Between social media acquaintances and female friends It’s a safe bet that at least twice a day I see a woman write or hear a woman say that she needs to “focus on her career” and therefore can’t bother with a relationship. I can’t help but wonder if this is a rational fear or if it’s just an excuse for being single. I tend to believe women are genuinely afraid of having a relationship while looking to achieve goals, and I’d like to put that myth to bed.
Unless a career choice involves sex or nudity I can’t imagine a man complaining to his partner about her goals. Every woman who I have seen mention this “career first” mentality isn’t involved in anything raunchy at all. A majority of the time the women who say this want to be involved in the field of business, medicine, law or have entrepreneurial aspirations. These are all positive things, so I ask this: what is it men are doing that prevents a woman from focusing on a budding career and being in a relationship at the same time?

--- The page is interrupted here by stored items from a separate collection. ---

-- ==== Sys2Proof/Certificates/Slice0/Obligations.lean ====
section
/-! DEFINITION. The statements for the provers, from the numbered rules of spec/. Each docstring names
the rule. A next state is written as the old one with the changed fields replaced, so that every other
field, every byte of memory among them, is said to be unchanged. -/

open Sys2Proof Sys2Proof.Machine

/-! ### Decoding and the step -/

/-- R7, R18, R59: when the environment takes no step of its own and the host's word `ci` decodes to a
command, the step is that command's `exec`, on the state less the environment's oldest choice (the
choices are the model's field, log 9). -/
def Obligations.StepRunsTheFetchedCommand : Prop :=
  ∀ (s s' : State) (w : CommandWord) (i : Instr), s.fault = none → s.params.wf = true →
    s.environment = .idle s' → s.stream[s.ci]? = some w → decode w = .ok i →
    s' = { s with envActions := s.envActions.tail } ∧ step s = exec i s'

/-- R59, R117, R135: a word that decodes to no command sets `FAULT` with its code, `ci` and the word, and
changes nothing else; with no word left in the host's stream the block waits, its state unchanged (that
waiting is a step is the model's choice, log 6). -/
def Obligations.RejectedWordFaultsAndNoWordWaits : Prop :=
  ∀ s : State, s.fault = none → s.params.wf = true → s.envActions = [] →
    (∀ (w : CommandWord) (r : DecodeReject), s.stream[s.ci]? = some w → decode w = .error r →
      step s = .next { s with
        fault := some
          { code := match r with
              | .illegalOpcode => .illegalOpcode
              | .reservedField => .reservedField
            ci := s.ci
            word := some w } }) ∧
    (s.stream.length ≤ s.ci → step s = .next s)

/-- R56 to R60: decoding the word of any command gives it back, every operand at every value of its
field. -/
def Obligations.DecodeOfEncodeIsTheCommand : Prop :=
  ∀ i : Instr, decode (encode i) = .ok i

/-- R57, R59: a word that decodes is the word of the command it decodes to, so no bit of it is
dropped and each command has one word. -/
def Obligations.EncodeOfDecodeIsTheWord : Prop :=
  ∀ (w : CommandWord) (i : Instr), decode w = .ok i → encode i = w

/-- R56 to R58: the word of every command, as a number: its opcode at bit 0, each operand at its field's
place, every other bit 0. -/
def Obligations.CommandWordsLayOutTheirFields : Prop :=
  (∀ (port : Port) (value : Byte),
    (encode (.outb port value)).toNat = 0x01 + 2 ^ 8 * value.toNat + 2 ^ 32 * port.toNat) ∧
  (∀ (port : Port) (value : Word16),
    (encode (.outw port value)).toNat = 0x02 + 2 ^ 32 * port.toNat + 2 ^ 48 * value.toNat) ∧
  (∀ port : Port, (encode (.inb port)).toNat = 0x03 + 2 ^ 32 * port.toNat) ∧
  (∀ port : Port, (encode (.inw port)).toNat = 0x04 + 2 ^ 32 * port.toNat) ∧
  (∀ (slot : Byte) (base : Addr) (limit : BitVec 20) (access : Byte) (flags : BitVec 4),
    (encode (.gdtAdd slot base limit access flags)).toNat =
      0x10 + 2 ^ 8 * slot.toNat + 2 ^ 16 * access.toNat + 2 ^ 24 * flags.toNat +
        2 ^ 64 * base.toNat + 2 ^ 96 * limit.toNat) ∧
  (∀ offset1 offset2 : Byte,
    (encode (.picInit offset1 offset2)).toNat =
      0x20 + 2 ^ 8 * offset1.toNat + 2 ^ 16 * offset2.toNat) ∧
  (∀ irq : Byte, (encode (.picSetMask irq)).toNat = 0x23 + 2 ^ 8 * irq.toNat ∧
    (encode (.picClearMask irq)).toNat = 0x24 + 2 ^ 8 * irq.toNat ∧
    (encode (.picSendEoi irq)).toNat = 0x25 + 2 ^ 8 * irq.toNat) ∧
  (∀ color : Byte, (encode (.termSetFg color)).toNat = 0x31 + 2 ^ 8 * color.toNat ∧
    (encode (.termSetBg color)).toNat = 0x32 + 2 ^ 8 * color.toNat) ∧
  (∀ c : Byte, (encode (.termPutchar c)).toNat = 0x33 + 2 ^ 8 * c.toNat) ∧
  (∀ (address : Addr) (length : BitVec 32),
    (encode (.termWrite address length)).toNat =
      0x34 + 2 ^ 64 * address.toNat + 2 ^ 96 * length.toNat) ∧
  (∀ address : Addr,
    (encode (.termWritestring address)).toNat = 0x35 + 2 ^ 64 * address.toNat) ∧
  (∀ min max : Byte,
    (encode (.curEnable min max)).toNat = 0x37 + 2 ^ 8 * min.toNat + 2 ^ 16 * max.toNat) ∧
  (∀ x y : Word16,
    (encode (.curSetpos x y)).toNat = 0x39 + 2 ^ 32 * x.toNat + 2 ^ 48 * y.toNat) ∧
  [Instr.gdtInitDefaults, .gdtInit, .picDisable, .picEnable, .picGetIrr, .picGetIsr, .termInit,
    .termScroll, .curDisable].map encode =
    [0x11, 0x12, 0x21, 0x22, 0x26, 0x27, 0x30, 0x36, 0x38]

/-- R61: exactly the opcodes outside the map are illegal, the all-zero word among them; a legal opcode
with a bit set that its format reserves is rejected for that. -/
def Obligations.IllegalAndReservedEncodings : Prop :=
  (∀ w : CommandWord, decode w = .error .illegalOpcode ↔
    (w.toNat % 256 = 0x00 ∨ (0x05 ≤ w.toNat % 256 ∧ w.toNat % 256 ≤ 0x0F) ∨
      (0x13 ≤ w.toNat % 256 ∧ w.toNat % 256 ≤ 0x1F) ∨
      (0x28 ≤ w.toNat % 256 ∧ w.toNat % 256 ≤ 0x2F) ∨ 0x3A ≤ w.toNat % 256)) ∧
  decode 0 = .error .illegalOpcode ∧
  ∀ w : CommandWord, decode w = .error .reservedField ↔
    ∃ r, findRow (w.setWidth 8) = some r ∧
      w &&& r.format.mask &&& 0xFFFFFFFFFFFFFFFFFFFFFFFFFFFFFF00 ≠ 0

/-- 95_test_vectors.md E1 to E9, IO1, IO2, G2, K-9, P-1, P2, P4: words written out from the spec's
encodings and what they decode to. -/
def Obligations.SampleWordsDecode : Prop :=
  decode 0x0000000000000000000000210000FB01 = .ok (.outb 0x0021 0xFB) ∧
  decode 0x0000000000000000200A03D400000002 = .ok (.outw 0x03D4 0x200A) ∧
  decode 0x000ABCDE123456780000000005890110 = .ok (.gdtAdd 1 0x12345678 0xABCDE 0x89 0x5) ∧
  decode 0x00000000000000000000000000282020 = .ok (.picInit 0x20 0x28) ∧
  decode 0x000007D0003000000000000000000034 = .ok (.termWrite 0x00300000 2000) ∧
  decode 0x000000000000000000000000000F0E37 = .ok (.curEnable 14 15) ∧
  decode 0x00000000000000000018004F00000039 = .ok (.curSetpos 79 24) ∧
  decode 0x0000000000000000000000000000003A = .error .illegalOpcode ∧
  decode 0x00000000000000000000002110000001 = .error .reservedField ∧
  decode 0x00100000000000000000000000000110 = .error .reservedField

/-- R56: a word carried as its 16 little-endian bytes decodes as the word, and leaves the bytes after
it. -/
def Obligations.BytesCarryTheWord : Prop :=
  ∀ (w : CommandWord) (rest : List Byte),
    decodeBytes (wordBytes w ++ rest) =
      match decode w with
      | .ok i => .ok (i, rest)
      | .error r => .error (.word r)

/-- R63: the assembler gives each command from its mnemonic and its operand values, in range of the
command or not, and refuses a list of operands that are too many, too few or too wide for its
fields. -/
def Obligations.AssemblerGivesEveryCommand : Prop :=
  (∀ i : Instr, assemble (mnemonicOf i).toList i.operands = some i) ∧
  ∀ (i : Instr) (values : List Nat), operandsFit i.format.widths values = false →
    assemble (mnemonicOf i).toList values = none

/-- R64, R71: the pseudo-instructions and the selector symbols; a selector is its slot's index times 8,
so its requested level is 0 and its table indicator names the GDT. -/
def Obligations.PseudoInstructionsAndSelectors : Prop :=
  (∀ slot : Nat, slot < 256 →
    assemble "GDT_NULL".toList [slot] = some (.gdtAdd (BitVec.ofNat 8 slot) 0 0 0 0)) ∧
  assemble "PIC_INIT_DEFAULT".toList [] = some (.picInit 0x20 0x28) ∧
  assemble "TERM_NEWLINE".toList [] = some (.termPutchar 0x0A) ∧
  assemble "CUR_HOME".toList [] = some (.curSetpos 0 0) ∧
  parseOperand "SEL_KCODE".toList = some 0x08 ∧ parseOperand "SEL_KDATA".toList = some 0x10 ∧
  parseOperand "SEL_UCODE".toList = some 0x18 ∧ parseOperand "SEL_UDATA".toList = some 0x20 ∧
  selKcode = selector 1 ∧ selKdata = selector 2 ∧ selUcode = selector 3 ∧ selUdata = selector 4 ∧
  (∀ slot : Nat, slot < 6 → (selector slot).toNat = 8 * slot ∧
    selectorIndex (selector slot) = BitVec.ofNat 13 slot ∧
    selectorTable (selector slot) = false ∧ selectorRpl (selector slot) = 0)

/-! ### Port I/O primitives -/

/-- R79, R80: `OUTB` and `OUTW` make one event, of width 1 and of width 2, at any port, and change no
block register but `ci`. -/
def Obligations.PortWritesAreOneEvent : Prop :=
  (∀ (s : State) (port : Port) (value : Byte),
    exec (.outb port value) s = .next { s with
      trace := s.trace ++ [.write port (.byte value)]
      oracle := s.oracle.afterWrite port (.byte value)
      ci := s.ci + 1 }) ∧
  ∀ (s : State) (port : Port) (value : Word16),
    exec (.outw port value) s = .next { s with
      trace := s.trace ++ [.write port (.word value)]
      oracle := s.oracle.afterWrite port (.word value)
      ci := s.ci + 1 }

/-- R81: `INB` makes one byte read; `RES` gets the byte zero-extended, so its high byte is 0. -/
def Obligations.InbReadsOneByte : Prop :=
  ∀ (s : State) (port : Port), ∃ (v : Byte) (r : Word16),
    v = s.answerByte port ∧ r.extractLsb' 0 8 = v ∧ r.extractLsb' 8 8 = 0 ∧
    exec (.inb port) s = .next { s with
      trace := s.trace ++ [.read port (.byte v)]
      oracle := s.oracle.afterRead
      res := some r
      ci := s.ci + 1 }

/-- R82: `INW` makes one event of width 2 and `RES` gets the word. -/
def Obligations.InwReadsOneWord : Prop :=
  ∀ (s : State) (port : Port), ∃ v : Word16, v = s.answerWord port ∧
    exec (.inw port) s = .next { s with
      trace := s.trace ++ [.read port (.word v)]
      oracle := s.oracle.afterRead
      res := some v
      ci := s.ci + 1 }

/-- R37: any value may be returned: whatever word the environment answers is what `INW` delivers, and
its low byte is what `INB` delivers (the scripted oracle is the model's form of an answer, log 8). -/
def Obligations.AnyPortAnswerIsDelivered : Prop :=
  ∀ (s : State) (port : Port) (v : Word16) (rest : List Word16),
    s.oracle = .scripted (v :: rest) →
    exec (.inw port) s = .next { s with
      trace := s.trace ++ [.read port (.word v)]
      oracle := .scripted rest
      res := some v
      ci := s.ci + 1 } ∧
    exec (.inb port) s = .next { s with
      trace := s.trace ++ [.read port (.byte (v.setWidth 8))]
      oracle := .scripted rest
      res := some (v &&& 0x00FF)
      ci := s.ci + 1 }

/-! ### GDT unit -/

/-- R84: `GDT_ADD` with a slot below 6 stores the packed descriptor in the slot's 8 bytes, counts, and
leaves every other byte and register alone; with any other slot it faults and writes nothing. -/
def Obligations.GdtAddStoresDescriptor : Prop :=
  ∀ (s : State) (slot : Byte) (base : Addr) (limit : BitVec 20) (access : Byte) (flags : BitVec 4),
    (slot.toNat < 6 → s.mem.wf = true → ∃ m : Memory,
      exec (.gdtAdd slot base limit access flags) s = .next { s with
        mem := m
        gdtCount := s.gdtCount + 1
        ci := s.ci + 1 } ∧
      m.read (slotAddr s.params.gdtTableAddr slot) 8 =
        ({ base := base, limit := limit, access := access, flags := flags } : Descriptor).pack ∧
      ∀ a, ¬ inRange (slotAddr s.params.gdtTableAddr slot) 8 a → m.byte a = s.mem.byte a) ∧
    (6 ≤ slot.toNat →
      exec (.gdtAdd slot base limit access flags) s =
        .next (s.faulted .slotRange (.gdtAdd slot base limit access flags)))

I’ve been with my girlfriend for about 3 years and we’ve lived together for over 2. When we first started dating she was a full time student and worked 35+ hours a week. I was working and going to school myself. We barely saw each other aside from a few minutes before bed or after we woke up. That was just how our schedules worked out from 6am-10pm every day.
At no point did I ever feel like bailing on the relationship because we didn’t have hours on end together. She needed to get a degree and work, I understood that and I think most men would as well.
A woman who has lofty goals and aspirations needs a man with equally elevated expectations of himself. A man who has those expectations will also understand a woman trying to do the same. Actually, not only will he understand, he’ll most likely value that quality in his partner. I love that my girlfriend pushes herself to the limit, and as much as I’d love to pretend I’m the only guy in the world who admires that kind of drive there’s just no way that’s possible. There are men everywhere who value, respect, and seek a woman who is driven.
If you’re a woman who genuinely does have a fear about this, you could be right. It is possible that some men can feel emasculated by a dominant woman with her eyes set on the prize. A woman who is driven shouldn’t be dating someone who can’t support her independence and personal goals anyway. Foregoing all possible loving relationships because some men may be intimidated isn’t a viable or healthy decision. Even if supportive men are a rarity, they still exist and rather than leaving love behind it should be another goal to find a supportive and equally driven partner.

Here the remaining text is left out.